SUPPLIED ENTRIES: Begin
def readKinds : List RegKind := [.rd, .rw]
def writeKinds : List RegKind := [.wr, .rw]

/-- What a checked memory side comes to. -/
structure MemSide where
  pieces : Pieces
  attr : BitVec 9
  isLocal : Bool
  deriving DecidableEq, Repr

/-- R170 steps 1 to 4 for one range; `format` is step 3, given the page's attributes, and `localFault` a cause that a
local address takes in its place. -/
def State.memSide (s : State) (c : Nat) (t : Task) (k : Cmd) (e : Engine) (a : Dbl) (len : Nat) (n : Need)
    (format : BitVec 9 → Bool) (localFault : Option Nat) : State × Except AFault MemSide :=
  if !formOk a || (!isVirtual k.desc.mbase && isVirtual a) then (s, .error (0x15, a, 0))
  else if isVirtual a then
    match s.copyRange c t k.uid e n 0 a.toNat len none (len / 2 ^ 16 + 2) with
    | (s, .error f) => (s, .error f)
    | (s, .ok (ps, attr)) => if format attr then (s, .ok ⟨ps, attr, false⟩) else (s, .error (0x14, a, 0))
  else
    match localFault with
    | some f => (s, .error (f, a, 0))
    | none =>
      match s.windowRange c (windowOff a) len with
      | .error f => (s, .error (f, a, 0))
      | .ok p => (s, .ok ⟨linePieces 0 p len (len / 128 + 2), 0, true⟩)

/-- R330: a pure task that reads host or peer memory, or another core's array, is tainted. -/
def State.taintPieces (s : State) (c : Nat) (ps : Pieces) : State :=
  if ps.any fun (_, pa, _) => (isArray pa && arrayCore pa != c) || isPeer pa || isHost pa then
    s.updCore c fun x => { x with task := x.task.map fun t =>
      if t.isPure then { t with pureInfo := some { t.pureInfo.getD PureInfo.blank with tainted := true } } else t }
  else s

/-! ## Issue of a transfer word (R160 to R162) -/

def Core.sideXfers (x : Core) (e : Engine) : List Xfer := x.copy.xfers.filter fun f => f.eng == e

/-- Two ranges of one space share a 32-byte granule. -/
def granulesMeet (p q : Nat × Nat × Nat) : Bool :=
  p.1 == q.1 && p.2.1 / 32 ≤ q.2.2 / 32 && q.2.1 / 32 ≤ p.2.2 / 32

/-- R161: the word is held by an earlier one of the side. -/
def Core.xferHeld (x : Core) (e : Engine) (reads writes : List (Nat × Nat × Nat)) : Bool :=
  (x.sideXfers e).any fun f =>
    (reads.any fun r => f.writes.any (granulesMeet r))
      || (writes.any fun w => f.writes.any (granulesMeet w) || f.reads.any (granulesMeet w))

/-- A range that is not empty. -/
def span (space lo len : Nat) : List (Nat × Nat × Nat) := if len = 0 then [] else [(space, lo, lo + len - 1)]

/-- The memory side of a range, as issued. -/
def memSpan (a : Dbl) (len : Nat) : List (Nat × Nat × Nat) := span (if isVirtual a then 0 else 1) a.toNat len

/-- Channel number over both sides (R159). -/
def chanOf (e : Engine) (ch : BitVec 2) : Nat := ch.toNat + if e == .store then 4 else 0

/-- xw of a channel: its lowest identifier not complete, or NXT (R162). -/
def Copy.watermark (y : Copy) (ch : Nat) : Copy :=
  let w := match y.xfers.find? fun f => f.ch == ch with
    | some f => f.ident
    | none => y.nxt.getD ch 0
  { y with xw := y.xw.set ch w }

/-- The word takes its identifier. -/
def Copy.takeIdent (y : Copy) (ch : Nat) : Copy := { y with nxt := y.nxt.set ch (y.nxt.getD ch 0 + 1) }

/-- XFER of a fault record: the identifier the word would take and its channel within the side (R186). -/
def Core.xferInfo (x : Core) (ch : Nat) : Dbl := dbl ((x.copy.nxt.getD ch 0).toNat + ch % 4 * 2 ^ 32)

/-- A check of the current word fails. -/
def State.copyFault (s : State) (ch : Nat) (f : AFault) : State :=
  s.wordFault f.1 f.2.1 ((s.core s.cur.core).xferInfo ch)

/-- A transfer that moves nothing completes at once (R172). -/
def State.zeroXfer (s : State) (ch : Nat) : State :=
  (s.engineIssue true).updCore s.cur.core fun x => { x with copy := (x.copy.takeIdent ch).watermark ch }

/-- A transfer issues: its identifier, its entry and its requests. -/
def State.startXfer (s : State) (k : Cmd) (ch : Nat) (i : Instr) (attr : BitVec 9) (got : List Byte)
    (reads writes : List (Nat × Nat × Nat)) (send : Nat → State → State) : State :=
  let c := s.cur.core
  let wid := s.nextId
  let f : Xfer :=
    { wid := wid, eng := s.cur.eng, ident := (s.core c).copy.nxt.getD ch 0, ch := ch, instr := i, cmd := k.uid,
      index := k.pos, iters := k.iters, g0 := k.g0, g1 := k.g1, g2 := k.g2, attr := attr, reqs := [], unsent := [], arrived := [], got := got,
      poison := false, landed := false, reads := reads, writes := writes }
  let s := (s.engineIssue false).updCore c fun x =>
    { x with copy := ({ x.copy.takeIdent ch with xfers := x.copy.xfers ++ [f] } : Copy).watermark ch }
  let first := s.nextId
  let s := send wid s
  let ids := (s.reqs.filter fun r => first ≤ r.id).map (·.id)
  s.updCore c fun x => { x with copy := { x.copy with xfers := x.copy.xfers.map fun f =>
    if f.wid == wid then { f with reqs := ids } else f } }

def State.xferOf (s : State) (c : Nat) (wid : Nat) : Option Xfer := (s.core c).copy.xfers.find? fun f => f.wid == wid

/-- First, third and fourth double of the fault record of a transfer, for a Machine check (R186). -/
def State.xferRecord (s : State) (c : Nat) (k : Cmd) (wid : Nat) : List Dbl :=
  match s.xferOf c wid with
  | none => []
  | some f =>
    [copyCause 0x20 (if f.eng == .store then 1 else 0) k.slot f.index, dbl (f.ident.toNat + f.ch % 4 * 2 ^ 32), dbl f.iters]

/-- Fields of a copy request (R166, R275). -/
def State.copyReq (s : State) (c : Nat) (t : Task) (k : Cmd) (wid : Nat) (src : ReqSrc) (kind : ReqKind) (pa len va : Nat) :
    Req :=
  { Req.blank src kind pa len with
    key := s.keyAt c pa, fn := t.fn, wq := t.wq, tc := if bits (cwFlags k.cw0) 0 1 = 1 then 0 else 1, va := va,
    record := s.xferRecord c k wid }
SUPPLIED ENTRIES: End
SUPPLIED ENTRIES: Begin
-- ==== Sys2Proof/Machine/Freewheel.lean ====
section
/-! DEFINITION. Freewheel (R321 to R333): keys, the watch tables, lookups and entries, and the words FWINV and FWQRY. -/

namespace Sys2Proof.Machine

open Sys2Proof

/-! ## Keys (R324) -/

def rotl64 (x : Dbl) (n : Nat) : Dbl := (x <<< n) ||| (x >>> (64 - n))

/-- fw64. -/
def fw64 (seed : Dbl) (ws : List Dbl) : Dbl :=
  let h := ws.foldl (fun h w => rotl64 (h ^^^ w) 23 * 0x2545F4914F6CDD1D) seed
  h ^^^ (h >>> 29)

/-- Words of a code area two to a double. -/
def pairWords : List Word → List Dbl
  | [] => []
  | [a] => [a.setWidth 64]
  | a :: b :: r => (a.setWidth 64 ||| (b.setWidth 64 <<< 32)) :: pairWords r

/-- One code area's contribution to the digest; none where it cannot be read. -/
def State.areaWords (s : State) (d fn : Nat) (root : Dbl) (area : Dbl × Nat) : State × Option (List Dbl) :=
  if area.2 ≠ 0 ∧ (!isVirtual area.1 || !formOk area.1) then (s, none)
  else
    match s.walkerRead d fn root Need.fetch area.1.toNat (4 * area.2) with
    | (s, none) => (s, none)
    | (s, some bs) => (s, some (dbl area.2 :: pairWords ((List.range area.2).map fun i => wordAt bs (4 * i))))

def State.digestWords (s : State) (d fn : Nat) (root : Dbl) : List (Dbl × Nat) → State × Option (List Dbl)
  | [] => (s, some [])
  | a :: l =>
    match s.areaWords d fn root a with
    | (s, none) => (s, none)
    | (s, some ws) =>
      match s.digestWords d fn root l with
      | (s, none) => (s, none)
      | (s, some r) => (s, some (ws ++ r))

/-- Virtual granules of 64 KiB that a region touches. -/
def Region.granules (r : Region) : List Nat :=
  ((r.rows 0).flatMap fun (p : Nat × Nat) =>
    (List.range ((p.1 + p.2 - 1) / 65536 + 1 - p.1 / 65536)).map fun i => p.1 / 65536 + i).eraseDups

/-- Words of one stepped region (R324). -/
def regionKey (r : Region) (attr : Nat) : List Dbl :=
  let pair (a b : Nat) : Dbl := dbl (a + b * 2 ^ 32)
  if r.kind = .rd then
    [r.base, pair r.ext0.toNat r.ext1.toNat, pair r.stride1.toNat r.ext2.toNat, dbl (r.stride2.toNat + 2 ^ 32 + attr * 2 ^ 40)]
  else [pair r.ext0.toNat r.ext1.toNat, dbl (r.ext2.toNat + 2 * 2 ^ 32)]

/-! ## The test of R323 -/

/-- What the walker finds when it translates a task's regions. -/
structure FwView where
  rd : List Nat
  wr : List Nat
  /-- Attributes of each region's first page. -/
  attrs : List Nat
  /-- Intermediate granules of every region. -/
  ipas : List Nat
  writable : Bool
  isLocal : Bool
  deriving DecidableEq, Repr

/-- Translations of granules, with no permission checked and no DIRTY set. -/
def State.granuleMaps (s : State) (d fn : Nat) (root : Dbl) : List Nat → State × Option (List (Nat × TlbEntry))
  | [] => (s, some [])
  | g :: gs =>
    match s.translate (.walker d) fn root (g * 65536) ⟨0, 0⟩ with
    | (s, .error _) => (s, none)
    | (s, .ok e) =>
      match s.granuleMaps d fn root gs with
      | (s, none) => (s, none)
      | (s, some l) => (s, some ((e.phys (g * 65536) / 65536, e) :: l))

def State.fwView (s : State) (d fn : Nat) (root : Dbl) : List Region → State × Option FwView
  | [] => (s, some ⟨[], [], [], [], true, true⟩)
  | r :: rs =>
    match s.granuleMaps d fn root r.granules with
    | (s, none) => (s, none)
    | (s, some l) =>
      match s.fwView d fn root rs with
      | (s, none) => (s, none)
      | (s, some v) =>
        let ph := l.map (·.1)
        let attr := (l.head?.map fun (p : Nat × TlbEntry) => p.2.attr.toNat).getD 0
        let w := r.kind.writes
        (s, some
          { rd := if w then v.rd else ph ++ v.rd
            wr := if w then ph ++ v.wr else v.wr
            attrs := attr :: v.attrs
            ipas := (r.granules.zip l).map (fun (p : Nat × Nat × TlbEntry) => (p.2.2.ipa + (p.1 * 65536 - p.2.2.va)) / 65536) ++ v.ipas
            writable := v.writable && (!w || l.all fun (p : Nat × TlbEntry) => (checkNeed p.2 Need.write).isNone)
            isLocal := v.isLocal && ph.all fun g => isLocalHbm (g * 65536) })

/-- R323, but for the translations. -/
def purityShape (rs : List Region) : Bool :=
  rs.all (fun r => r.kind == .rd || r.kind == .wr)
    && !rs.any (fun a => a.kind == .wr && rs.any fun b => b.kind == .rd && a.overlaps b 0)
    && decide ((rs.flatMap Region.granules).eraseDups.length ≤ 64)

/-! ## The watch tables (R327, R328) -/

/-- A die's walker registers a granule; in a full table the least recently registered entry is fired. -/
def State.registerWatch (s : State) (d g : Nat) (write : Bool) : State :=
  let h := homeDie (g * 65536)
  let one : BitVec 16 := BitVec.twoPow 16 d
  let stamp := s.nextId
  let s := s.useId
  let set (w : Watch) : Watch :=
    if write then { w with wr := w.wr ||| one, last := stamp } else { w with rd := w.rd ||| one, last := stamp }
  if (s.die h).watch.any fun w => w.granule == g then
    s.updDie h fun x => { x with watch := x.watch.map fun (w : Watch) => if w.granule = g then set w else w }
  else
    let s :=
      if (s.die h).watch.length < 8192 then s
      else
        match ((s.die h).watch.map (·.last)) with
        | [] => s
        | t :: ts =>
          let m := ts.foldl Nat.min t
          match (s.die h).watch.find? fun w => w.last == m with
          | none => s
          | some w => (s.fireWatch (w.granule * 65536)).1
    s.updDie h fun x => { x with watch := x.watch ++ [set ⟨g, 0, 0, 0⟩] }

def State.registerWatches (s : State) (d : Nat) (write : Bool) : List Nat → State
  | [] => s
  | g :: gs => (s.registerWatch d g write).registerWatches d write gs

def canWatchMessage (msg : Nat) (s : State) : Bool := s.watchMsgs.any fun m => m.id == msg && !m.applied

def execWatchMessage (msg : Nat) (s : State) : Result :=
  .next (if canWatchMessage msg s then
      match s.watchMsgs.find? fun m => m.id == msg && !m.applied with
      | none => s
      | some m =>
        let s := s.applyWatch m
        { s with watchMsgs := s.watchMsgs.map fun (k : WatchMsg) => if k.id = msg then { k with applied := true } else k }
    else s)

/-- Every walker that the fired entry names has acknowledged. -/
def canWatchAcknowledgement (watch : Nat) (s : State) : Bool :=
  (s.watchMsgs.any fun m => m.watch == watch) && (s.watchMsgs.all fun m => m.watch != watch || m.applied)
SUPPLIED ENTRIES: End
SUPPLIED ENTRIES: Begin
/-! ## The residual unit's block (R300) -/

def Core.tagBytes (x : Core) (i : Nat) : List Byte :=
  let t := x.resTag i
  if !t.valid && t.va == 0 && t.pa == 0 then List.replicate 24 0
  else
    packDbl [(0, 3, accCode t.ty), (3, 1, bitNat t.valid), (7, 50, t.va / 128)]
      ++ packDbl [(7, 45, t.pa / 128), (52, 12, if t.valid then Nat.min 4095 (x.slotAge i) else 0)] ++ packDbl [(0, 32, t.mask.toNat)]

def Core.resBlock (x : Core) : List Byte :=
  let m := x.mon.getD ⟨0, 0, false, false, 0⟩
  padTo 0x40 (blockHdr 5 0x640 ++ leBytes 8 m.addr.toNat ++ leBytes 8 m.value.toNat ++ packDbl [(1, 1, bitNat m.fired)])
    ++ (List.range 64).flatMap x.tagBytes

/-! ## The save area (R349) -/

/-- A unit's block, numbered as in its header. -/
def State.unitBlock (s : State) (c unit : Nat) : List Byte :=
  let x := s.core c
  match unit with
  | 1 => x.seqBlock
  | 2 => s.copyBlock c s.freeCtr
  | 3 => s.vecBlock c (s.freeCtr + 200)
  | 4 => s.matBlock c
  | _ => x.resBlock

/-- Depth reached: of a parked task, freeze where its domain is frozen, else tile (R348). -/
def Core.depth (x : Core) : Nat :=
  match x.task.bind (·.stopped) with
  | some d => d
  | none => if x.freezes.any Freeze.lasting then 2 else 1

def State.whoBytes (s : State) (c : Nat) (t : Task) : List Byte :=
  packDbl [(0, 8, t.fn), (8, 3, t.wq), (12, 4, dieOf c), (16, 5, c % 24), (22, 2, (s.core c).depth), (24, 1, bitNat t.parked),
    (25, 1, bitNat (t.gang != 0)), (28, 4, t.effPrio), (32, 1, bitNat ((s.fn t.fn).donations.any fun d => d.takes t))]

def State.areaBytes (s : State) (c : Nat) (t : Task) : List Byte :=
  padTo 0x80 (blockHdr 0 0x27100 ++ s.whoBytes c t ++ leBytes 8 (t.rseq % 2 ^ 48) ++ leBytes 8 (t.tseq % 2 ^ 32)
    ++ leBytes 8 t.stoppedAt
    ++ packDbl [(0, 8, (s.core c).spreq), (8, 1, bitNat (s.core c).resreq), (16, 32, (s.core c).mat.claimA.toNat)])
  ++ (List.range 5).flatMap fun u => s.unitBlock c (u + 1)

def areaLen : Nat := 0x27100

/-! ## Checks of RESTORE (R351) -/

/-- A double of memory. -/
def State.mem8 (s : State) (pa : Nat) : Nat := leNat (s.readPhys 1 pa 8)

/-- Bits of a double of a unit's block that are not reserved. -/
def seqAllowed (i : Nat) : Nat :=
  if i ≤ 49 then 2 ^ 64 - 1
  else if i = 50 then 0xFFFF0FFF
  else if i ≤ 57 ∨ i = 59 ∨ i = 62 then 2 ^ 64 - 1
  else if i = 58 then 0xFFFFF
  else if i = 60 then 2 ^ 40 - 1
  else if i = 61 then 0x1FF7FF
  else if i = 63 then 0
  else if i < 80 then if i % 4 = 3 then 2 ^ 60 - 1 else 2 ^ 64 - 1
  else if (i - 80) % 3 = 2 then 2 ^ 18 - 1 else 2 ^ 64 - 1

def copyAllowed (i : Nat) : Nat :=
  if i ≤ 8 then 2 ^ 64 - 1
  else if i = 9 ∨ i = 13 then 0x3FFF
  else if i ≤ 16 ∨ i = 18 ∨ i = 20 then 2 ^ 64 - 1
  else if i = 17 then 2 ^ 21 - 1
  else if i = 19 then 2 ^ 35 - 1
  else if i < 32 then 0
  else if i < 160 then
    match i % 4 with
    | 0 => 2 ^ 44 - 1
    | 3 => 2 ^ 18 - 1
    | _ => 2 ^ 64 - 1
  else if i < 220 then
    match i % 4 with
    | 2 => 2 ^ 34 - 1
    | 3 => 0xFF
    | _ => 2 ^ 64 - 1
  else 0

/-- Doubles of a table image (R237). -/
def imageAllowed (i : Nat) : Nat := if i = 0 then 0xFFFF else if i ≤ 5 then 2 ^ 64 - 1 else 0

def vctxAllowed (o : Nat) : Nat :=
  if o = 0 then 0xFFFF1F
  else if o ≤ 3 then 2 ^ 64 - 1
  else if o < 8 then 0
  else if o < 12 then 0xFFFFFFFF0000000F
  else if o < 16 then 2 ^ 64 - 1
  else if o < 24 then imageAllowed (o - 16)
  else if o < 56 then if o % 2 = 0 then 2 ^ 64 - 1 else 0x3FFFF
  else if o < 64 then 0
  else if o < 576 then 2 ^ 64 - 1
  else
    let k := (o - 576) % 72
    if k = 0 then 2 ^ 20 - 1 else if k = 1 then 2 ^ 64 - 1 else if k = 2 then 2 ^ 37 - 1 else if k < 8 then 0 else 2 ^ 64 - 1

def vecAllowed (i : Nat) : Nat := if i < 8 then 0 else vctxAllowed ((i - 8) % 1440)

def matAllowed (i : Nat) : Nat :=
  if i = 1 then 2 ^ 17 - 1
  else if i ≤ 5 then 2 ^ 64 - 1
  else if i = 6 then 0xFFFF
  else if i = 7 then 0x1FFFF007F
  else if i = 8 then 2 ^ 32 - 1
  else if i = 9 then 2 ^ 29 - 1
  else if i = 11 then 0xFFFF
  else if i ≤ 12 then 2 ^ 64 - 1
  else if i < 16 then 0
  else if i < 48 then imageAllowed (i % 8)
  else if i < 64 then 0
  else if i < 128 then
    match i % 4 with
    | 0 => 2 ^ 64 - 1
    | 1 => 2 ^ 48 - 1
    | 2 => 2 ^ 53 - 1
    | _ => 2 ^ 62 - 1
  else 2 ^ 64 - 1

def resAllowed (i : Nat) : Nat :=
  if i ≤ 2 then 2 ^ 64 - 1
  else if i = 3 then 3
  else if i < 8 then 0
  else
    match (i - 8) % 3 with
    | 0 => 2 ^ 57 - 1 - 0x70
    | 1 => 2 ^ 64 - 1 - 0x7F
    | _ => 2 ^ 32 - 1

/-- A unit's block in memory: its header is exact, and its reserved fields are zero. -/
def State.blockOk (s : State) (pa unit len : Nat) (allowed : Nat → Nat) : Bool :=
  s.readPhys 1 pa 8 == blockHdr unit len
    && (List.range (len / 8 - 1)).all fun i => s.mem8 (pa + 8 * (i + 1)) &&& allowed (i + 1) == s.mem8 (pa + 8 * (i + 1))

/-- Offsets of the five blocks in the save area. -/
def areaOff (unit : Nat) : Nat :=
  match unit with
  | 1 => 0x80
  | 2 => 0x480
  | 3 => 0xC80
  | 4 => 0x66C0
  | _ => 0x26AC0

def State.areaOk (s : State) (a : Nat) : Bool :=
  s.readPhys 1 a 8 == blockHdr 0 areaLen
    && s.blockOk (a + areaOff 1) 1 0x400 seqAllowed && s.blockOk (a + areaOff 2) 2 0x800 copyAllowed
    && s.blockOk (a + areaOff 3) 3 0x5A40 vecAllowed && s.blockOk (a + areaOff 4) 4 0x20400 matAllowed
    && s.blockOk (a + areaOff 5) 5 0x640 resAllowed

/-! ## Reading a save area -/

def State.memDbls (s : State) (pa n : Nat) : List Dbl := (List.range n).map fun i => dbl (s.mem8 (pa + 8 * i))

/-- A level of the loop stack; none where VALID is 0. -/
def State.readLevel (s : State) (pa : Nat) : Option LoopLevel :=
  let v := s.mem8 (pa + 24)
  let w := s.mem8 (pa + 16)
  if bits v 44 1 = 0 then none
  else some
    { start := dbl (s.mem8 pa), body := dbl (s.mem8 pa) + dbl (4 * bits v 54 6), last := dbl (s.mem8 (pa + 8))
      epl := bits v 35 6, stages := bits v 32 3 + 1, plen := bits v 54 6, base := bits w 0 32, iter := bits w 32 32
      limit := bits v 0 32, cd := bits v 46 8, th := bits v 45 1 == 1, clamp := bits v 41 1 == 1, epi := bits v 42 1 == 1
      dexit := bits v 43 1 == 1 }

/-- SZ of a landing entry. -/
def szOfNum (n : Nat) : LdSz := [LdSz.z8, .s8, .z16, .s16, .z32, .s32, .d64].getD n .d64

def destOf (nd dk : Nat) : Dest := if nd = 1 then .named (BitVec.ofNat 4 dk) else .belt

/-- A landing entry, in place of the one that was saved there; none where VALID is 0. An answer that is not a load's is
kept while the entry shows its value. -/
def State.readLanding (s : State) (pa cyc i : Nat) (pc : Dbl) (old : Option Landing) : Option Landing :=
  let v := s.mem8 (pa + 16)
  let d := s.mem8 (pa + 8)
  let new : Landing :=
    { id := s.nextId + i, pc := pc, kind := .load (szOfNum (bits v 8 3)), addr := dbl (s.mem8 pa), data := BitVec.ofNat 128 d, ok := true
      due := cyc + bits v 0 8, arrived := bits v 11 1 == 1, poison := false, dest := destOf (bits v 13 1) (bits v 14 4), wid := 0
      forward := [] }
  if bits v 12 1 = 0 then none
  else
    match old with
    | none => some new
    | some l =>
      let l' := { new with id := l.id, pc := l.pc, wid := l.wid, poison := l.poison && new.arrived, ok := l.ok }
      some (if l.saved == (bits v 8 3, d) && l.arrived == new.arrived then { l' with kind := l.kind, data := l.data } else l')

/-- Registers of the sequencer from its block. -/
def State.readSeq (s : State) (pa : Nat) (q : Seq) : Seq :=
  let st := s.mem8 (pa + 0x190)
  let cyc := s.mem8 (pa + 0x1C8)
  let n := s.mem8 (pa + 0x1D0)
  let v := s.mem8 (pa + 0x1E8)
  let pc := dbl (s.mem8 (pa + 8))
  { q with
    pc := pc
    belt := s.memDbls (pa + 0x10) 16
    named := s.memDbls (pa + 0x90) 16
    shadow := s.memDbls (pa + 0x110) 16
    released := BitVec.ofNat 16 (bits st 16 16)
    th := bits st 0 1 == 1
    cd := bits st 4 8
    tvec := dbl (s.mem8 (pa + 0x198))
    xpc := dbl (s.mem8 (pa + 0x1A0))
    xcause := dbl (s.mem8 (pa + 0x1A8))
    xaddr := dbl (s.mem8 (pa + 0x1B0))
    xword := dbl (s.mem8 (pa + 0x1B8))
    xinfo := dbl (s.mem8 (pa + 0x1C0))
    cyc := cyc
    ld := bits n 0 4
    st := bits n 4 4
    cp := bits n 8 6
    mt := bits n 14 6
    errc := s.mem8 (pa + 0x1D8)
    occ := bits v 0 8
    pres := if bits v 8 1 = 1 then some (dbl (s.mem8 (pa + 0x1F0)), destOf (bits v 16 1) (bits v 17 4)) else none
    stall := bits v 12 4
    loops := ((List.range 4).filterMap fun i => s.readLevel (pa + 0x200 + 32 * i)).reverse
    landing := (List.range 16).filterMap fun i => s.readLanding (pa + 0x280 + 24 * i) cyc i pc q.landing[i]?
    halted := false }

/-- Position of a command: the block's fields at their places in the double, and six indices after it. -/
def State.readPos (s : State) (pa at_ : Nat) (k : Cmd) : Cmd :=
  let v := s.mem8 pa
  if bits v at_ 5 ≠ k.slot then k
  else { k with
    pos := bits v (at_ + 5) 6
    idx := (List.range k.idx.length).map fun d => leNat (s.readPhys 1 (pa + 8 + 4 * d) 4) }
SUPPLIED ENTRIES: End
● PROBLEM REQUIREMENTS
Taking the line with "def State.mem8 (s" as the first and the line with "else if i < 160 then" as the last, retype that stretch of the data above exactly, with no other lines.

● SOLUTION BELOW
def State.mem8 (s : State) (pa : Nat) : Nat := leNat (s.readPhys 1 pa 8)

/-- Bits of a double of a unit's block that are not reserved. -/
def seqAllowed (i : Nat) : Nat :=
  if i ≤ 49 then 2 ^ 64 - 1
  else if i = 50 then 0xFFFF0FFF
  else if i ≤ 57 ∨ i = 59 ∨ i = 62 then 2 ^ 64 - 1
  else if i = 58 then 0xFFFFF
  else if i = 60 then 2 ^ 40 - 1
  else if i = 61 then 0x1FF7FF
  else if i = 63 then 0
  else if i < 80 then if i % 4 = 3 then 2 ^ 60 - 1 else 2 ^ 64 - 1
  else if (i - 80) % 3 = 2 then 2 ^ 18 - 1 else 2 ^ 64 - 1

def copyAllowed (i : Nat) : Nat :=
  if i ≤ 8 then 2 ^ 64 - 1
  else if i = 9 ∨ i = 13 then 0x3FFF
  else if i ≤ 16 ∨ i = 18 ∨ i = 20 then 2 ^ 64 - 1
  else if i = 17 then 2 ^ 21 - 1
  else if i = 19 then 2 ^ 35 - 1
  else if i < 32 then 0
  else if i < 160 then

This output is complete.